### THE DATA ###
/-- ABORTING ends; an uncorrectable entry of a bank that Pewter has loaded again since the last one fails the field (R512)
(DEDUCED, unsafe: notes/assumptions/132.md). -/
def abortEndField (q : Nat) (d : Dev) : Dev :=
  let d' := swapWaits (abortEnd q d)
  match (d.seq q).fault with
  | none => d'
  | some f =>
    if f.cause != 6 || (d'.seq q).fault.isSome then d'
    else if kvGet? (d.seq q).ue f.bank = some true then fieldFailure (q / 4) 8 d'
    else d'.modSeq q fun x => { x with ue := kvPut x.ue f.bank false }

/-- Every SerDes port, by code (07_fabric.md R307). -/
def serdesPorts : List Nat := 0x10 :: (List.range 8).map (0x20 + ·) ++ (List.range 4).map (0x30 + ·)

/-- A port fails: a memory port under R386, a SerDes port under R475 and 16_interfaces_pins.md R627. -/
def portFail (code : Nat) (d : Dev) : Dev :=
  if code < 8 then
    if bitOf (d.rd (MEMP_STATUS_MP code)) 1 then d
    else
      let d := d.setFence (.memp code) true
      let d := d.wr (MEMP_STATUS_MP code) (setBit (d.rd (MEMP_STATUS_MP code)) 1 true)
      moduleHealth (statusRecord code d)
  else serdesFail code 1 d

/-! ### Shrinking (R511) -/

/-- A site is declared dead in a field without a spare: the binding goes, the streams of the field pause (DEDUCED, unsafe: notes/assumptions/75.md). -/
def shrink (s : Nat) (d : Dev) : Dev × List MemWrite :=
  let f := siteField s
  let id := d.rdF (TILE_BIND s) 13 0
  let gen := d.tileGen s
  let d := healthRecord 0x08 s gen 0 d
  let d := bindIssue id 0 (fenceSite s d)
  let d := d.wrF (TILE_BIND s) 31 31 0
  let d := d.modStrm fun x => { x with parked := x.parked.filter fun (e : Nat × Nat) => e.2 != s }
  let d := pauseOf (fieldSeqs f) d
  let d := d.modFlt fun x => { x with
    stalePrograms := (below 64 fun p => progValid d p && (progSeqs d p).any fun q => q / 4 == f).foldl setIns x.stalePrograms }
  publish (lastRecov 0x08 id gen ((setSite s 5 d).bump FLOOR_SHRINK_COUNT))

/-! ### Trials (R495, R496, R500) -/

def hopsBetween (a b : Nat) : Nat :=
  (max (siteX a) (siteX b) - min (siteX a) (siteX b)) + (max (siteY a) (siteY b) - min (siteY a) (siteY b))

/-- The spare for a trial (R495). -/
def nearestSpare (d : Dev) (s : Nat) : Option Nat :=
  ((fieldSitesIn d (siteField s) 1).filter fun x => !routerFenced d x && d.domOn (siteDomain x) && !quarantined d (siteField s)).foldl
    (fun (o : Option Nat) x => match o with
      | none => some x
      | some y => if hopsBetween s x < hopsBetween s y then some x else some y) none
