/-- Steps 5 to 15, once firmware runs under a licence. -/
def bootFrom5 (x : BootFacts) (d : Dev) : Dev × List MemWrite :=
  let d := stage 5 d
  let b := boardBlock d
  if !boardOk b then (bootStop 5 d, [])
  else
    let d := bootRails x (limitsRefresh (boardApply b d))
    let d := bootPlls x (bootDomains x (stage 6 d))
    let d := (List.range 24).foldl (bootSeam x) (stage 8 d)
    let d := d.wrF BOOT_TRAIN 13 13 (b2n ((List.range 24).all fun g => let w := d.rd (seamReg (g / 2) (g % 2 == 1)); !bitOf w 31 || bitOf w 8))
    let d := bootLinks x (bootMem x (stage 9 d))
    let d := bootPlan x (stage 13 (bootBist x (stage 11 d)))
    bootReady x (bootSeqs (stage 14 d))

/-- Firmware runs: the licence is verified (R575, R576), or, after a Pewter restart, kept. -/
def firmwareRuns (d : Dev) : Dev × List MemWrite :=
  let d := d.modBoot fun b => { b with rom := false }
  if d.boot.restarting then
    let ms := min 65535 ((d.time.tb - d.boot.restartTick) / 800000)
    let d := d.modBoot fun b => { b with restarting := false }
    (bootRecord 0x0B 0 ms (d.wrF BOOT_RESTART_MS 31 16 ms), [])
  else
    let (d, ok) := licSelect d
    if ok then bootFrom5 d.boot.facts d
    else (((d.wrF BOOT_RESET_STATUS 0 0 1).modBoot fun b => { b with stop := true }).faultCond 4 true, [])

/-- The ROM's part of step 4: it runs a slot that verifies, waits for FW_BOOT, or stops. -/
def romLoads (d : Dev) : Dev × List MemWrite :=
  let (d, ok) := fwSelect d
  if ok then firmwareRuns d
  else if d.rdF BOOT_STRAPS 1 0 = 0 then (bootStop 4 d, [])
  else (d, [])

/-- COLD_START: the release of PORST_N, from step 1 on; REFCLK is present then (R564) (DESIGN CHOICE, unsafe: notes/assumptions/7.md; DEDUCED, unsafe: notes/assumptions/93.md). -/
def coldStart (x : BootFacts) (d : Dev) : Dev × List MemWrite :=
  if !d.held || d.boot.vaonLow then (d, [])
  else
    let d := { d with held := false }
    let d := d.modBoot fun b => { b with facts := x, rom := true }
    let d := stage 1 (d.wrN BOOT_STRAPS (x.bootSrc % 4 + x.role % 2 * 2 ^ 4))
    let d := d.wrF CLK_REF_STATUS 0 0 1
    let d := d.wrF TWIN_STATE 4 4 (x.role % 2)
    let d := (List.range 4).foldl (fun d i => d.wrN (DEV_ECID i) (Config.ecid / 2 ^ (32 * i))) d
    let d := d.wrN LIC_SEC_VERSION (Config.licenceMin % 65536 * 2 ^ 16)
    let d := (d.wrF PWR_PERF 2 0 Config.perfClass).wrF THERM_STATE 9 9 (b2n d.pwr.tripLatched)
    let d := { d with pwr := { d.pwr with tripLatched := false } }
    let d := newNonce d
    let d := stage 2 d
    if x.bootSrc % 4 = 3 then (bootStop 2 (d.wrF BOOT_STAGE 7 0 0xF2), [])
    else
      let d := moduleHealth (d.modFlt fun f => { f with pairsRetired := below 4 x.pairs.contains })
      if (workingPairs d).length < 2 then (bootStop 2 d, [])
      else
        let two := bifurcated d
        let d := stage 3 d
        let d := d.wr (PCIE_LINK 0) (setFld (setFld (w32 x.pcie0) 31 11 0) 10 10 (b2n two))
        let d := if two then d.wr (PCIE_LINK 1) (setFld (setFld (w32 x.pcie1) 31 11 0) 10 10 1) else d
        let d := d.wrF BOOT_TRAIN 12 12 (b2n (hostUp d))
        romLoads (stage 4 d)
###
• [WHAT YOU NEED TO DO]: Reproduce every entry above exactly as it was written.

• [YOUR SOLUTION]:
/-- ABORTING ends; an uncorrectable entry of a bank that Pewter has loaded again since the last one fails the field (R512)
(DEDUCED, unsafe: notes/assumptions/132.md). -/
def abortEndField (q : Nat) (d : Dev) : Dev :=
  let d' := swapWaits (abortEnd q d)
  match (d.seq q).fault with
  | none => d'
  | some f =>
    if f.cause != 6 || (d'.seq q).fault.isSome then d'
    else if kvGet? (d.seq q).ue f.bank = some true then fieldFailure (q / 4) 8 d'
    else d'.modSeq q fun x => { x with ue := kvPut x.ue f.bank false }

/-- Every SerDes port, by code (07_fabric.md R307). -/
def serdesPorts : List Nat := 0x10 :: (List.range 8).map (0x20 + ·) ++ (List.range 4).map (0x30 + ·)

/-- A port fails: a memory port under R386, a SerDes port under R475 and 16_interfaces_pins.md R627. -/
def portFail (code : Nat) (d : Dev) : Dev :=
  if code < 8 then
    if bitOf (d.rd (MEMP_STATUS_MP code)) 1 then d
    else
      let d := d.setFence (.memp code) true
      let d := d.wr (MEMP_STATUS_MP code) (setBit (d.rd (MEMP_STATUS_MP code)) 1 true)
      moduleHealth (statusRecord code d)
  else serdesFail code 1 d

/-! ### Shrinking (R511) -/

/-- A site is declared dead in a field without a spare: the binding goes, the streams of the field pause (DEDUCED, unsafe: notes/assumptions/75.md). -/
def shrink (s : Nat) (d : Dev) : Dev × List MemWrite :=
  let f := siteField s
  let id := d.rdF (TILE_BIND s) 13 0
  let gen := d.tileGen s
  let d := healthRecord 0x08 s gen 0 d
  let d := bindIssue id 0 (fenceSite s d)
  let d := d.wrF (TILE_BIND s) 31 31 0
  let d := d.modStrm fun x => { x with parked := x.parked.filter fun (e : Nat × Nat) => e.2 != s }
  let d := pauseOf (fieldSeqs f) d
  let d := d.modFlt fun x => { x with
    stalePrograms := (below 64 fun p => progValid d p && (progSeqs d p).any fun q => q / 4 == f).foldl setIns x.stalePrograms }
  publish (lastRecov 0x08 id gen ((setSite s 5 d).bump FLOOR_SHRINK_COUNT))

/-! ### Trials (R495, R496, R500) -/

def hopsBetween (a b : Nat) : Nat :=
  (max (siteX a) (siteX b) - min (siteX a) (siteX b)) + (max (siteY a) (siteY b) - min (siteY a) (siteY b))

/-- The spare for a trial (R495). -/
def nearestSpare (d : Dev) (s : Nat) : Option Nat :=
  ((fieldSitesIn d (siteField s) 1).filter fun x => !routerFenced d x && d.domOn (siteDomain x) && !quarantined d (siteField s)).foldl
    (fun (o : Option Nat) x => match o with
      | none => some x
      | some y => if hopsBetween s x < hopsBetween s y then some x else some y) none
/-- Steps 5 to 15, once firmware runs under a licence. -/
def bootFrom5 (x : BootFacts) (d : Dev) : Dev × List MemWrite :=
  let d := stage 5 d
  let b := boardBlock d
  if !boardOk b then (bootStop 5 d, [])
  else
    let d := bootRails x (limitsRefresh (boardApply b d))
    let d := bootPlls x (bootDomains x (stage 6 d))
    let d := (List.range 24).foldl (bootSeam x) (stage 8 d)
    let d := d.wrF BOOT_TRAIN 13 13 (b2n ((List.range 24).all fun g => let w := d.rd (seamReg (g / 2) (g % 2 == 1)); !bitOf w 31 || bitOf w 8))
    let d := bootLinks x (bootMem x (stage 9 d))
    let d := bootPlan x (stage 13 (bootBist x (stage 11 d)))
    bootReady x (bootSeqs (stage 14 d))

/-- Firmware runs: the licence is verified (R575, R576), or, after a Pewter restart, kept. -/
def firmwareRuns (d : Dev) : Dev × List MemWrite :=
  let d := d.modBoot fun b => { b with rom := false }
  if d.boot.restarting then
    let ms := min 65535 ((d.time.tb - d.boot.restartTick) / 800000)
    let d := d.modBoot fun b => { b with restarting := false }
    (bootRecord 0x0B 0 ms (d.wrF BOOT_RESTART_MS 31 16 ms), [])
  else
    let (d, ok) := licSelect d
    if ok then bootFrom5 d.boot.facts d
    else (((d.wrF BOOT_RESET_STATUS 0 0 1).modBoot fun b => { b with stop := true }).faultCond 4 true, [])

/-- The ROM's part of step 4: it runs a slot that verifies, waits for FW_BOOT, or stops. -/
def romLoads (d : Dev) : Dev × List MemWrite :=
  let (d, ok) := fwSelect d
  if ok then firmwareRuns d
  else if d.rdF BOOT_STRAPS 1 0 = 0 then (bootStop 4 d, [])
  else (d, [])

/-- COLD_START: the release of PORST_N, from step 1 on; REFCLK is present then (R564) (DESIGN CHOICE, unsafe: notes/assumptions/7.md; DEDUCED, unsafe: notes/assumptions/93.md). -/
def coldStart (x : BootFacts) (d : Dev) : Dev × List MemWrite :=
  if !d.held || d.boot.vaonLow then (d, [])
  else
    let d := { d with held := false }
    let d := d.modBoot fun b => { b with facts := x, rom := true }
    let d := stage 1 (d.wrN BOOT_STRAPS (x.bootSrc % 4 + x.role % 2 * 2 ^ 4))
    let d := d.wrF CLK_REF_STATUS 0 0 1
    let d := d.wrF TWIN_STATE 4 4 (x.role % 2)
    let d := (List.range 4).foldl (fun d i => d.wrN (DEV_ECID i) (Config.ecid / 2 ^ (32 * i))) d
    let d := d.wrN LIC_SEC_VERSION (Config.licenceMin % 65536 * 2 ^ 16)
    let d := (d.wrF PWR_PERF 2 0 Config.perfClass).wrF THERM_STATE 9 9 (b2n d.pwr.tripLatched)
    let d := { d with pwr := { d.pwr with tripLatched := false } }
    let d := newNonce d
    let d := stage 2 d
    if x.bootSrc % 4 = 3 then (bootStop 2 (d.wrF BOOT_STAGE 7 0 0xF2), [])
    else
      let d := moduleHealth (d.modFlt fun f => { f with pairsRetired := below 4 x.pairs.contains })
      if (workingPairs d).length < 2 then (bootStop 2 d, [])
      else
        let two := bifurcated d
        let d := stage 3 d
        let d := d.wr (PCIE_LINK 0) (setFld (setFld (w32 x.pcie0) 31 11 0) 10 10 (b2n two))
        let d := if two then d.wr (PCIE_LINK 1) (setFld (setFld (w32 x.pcie1) 31 11 0) 10 10 1) else d
        let d := d.wrF BOOT_TRAIN 12 12 (b2n (hostUp d))
        romLoads (stage 4 d)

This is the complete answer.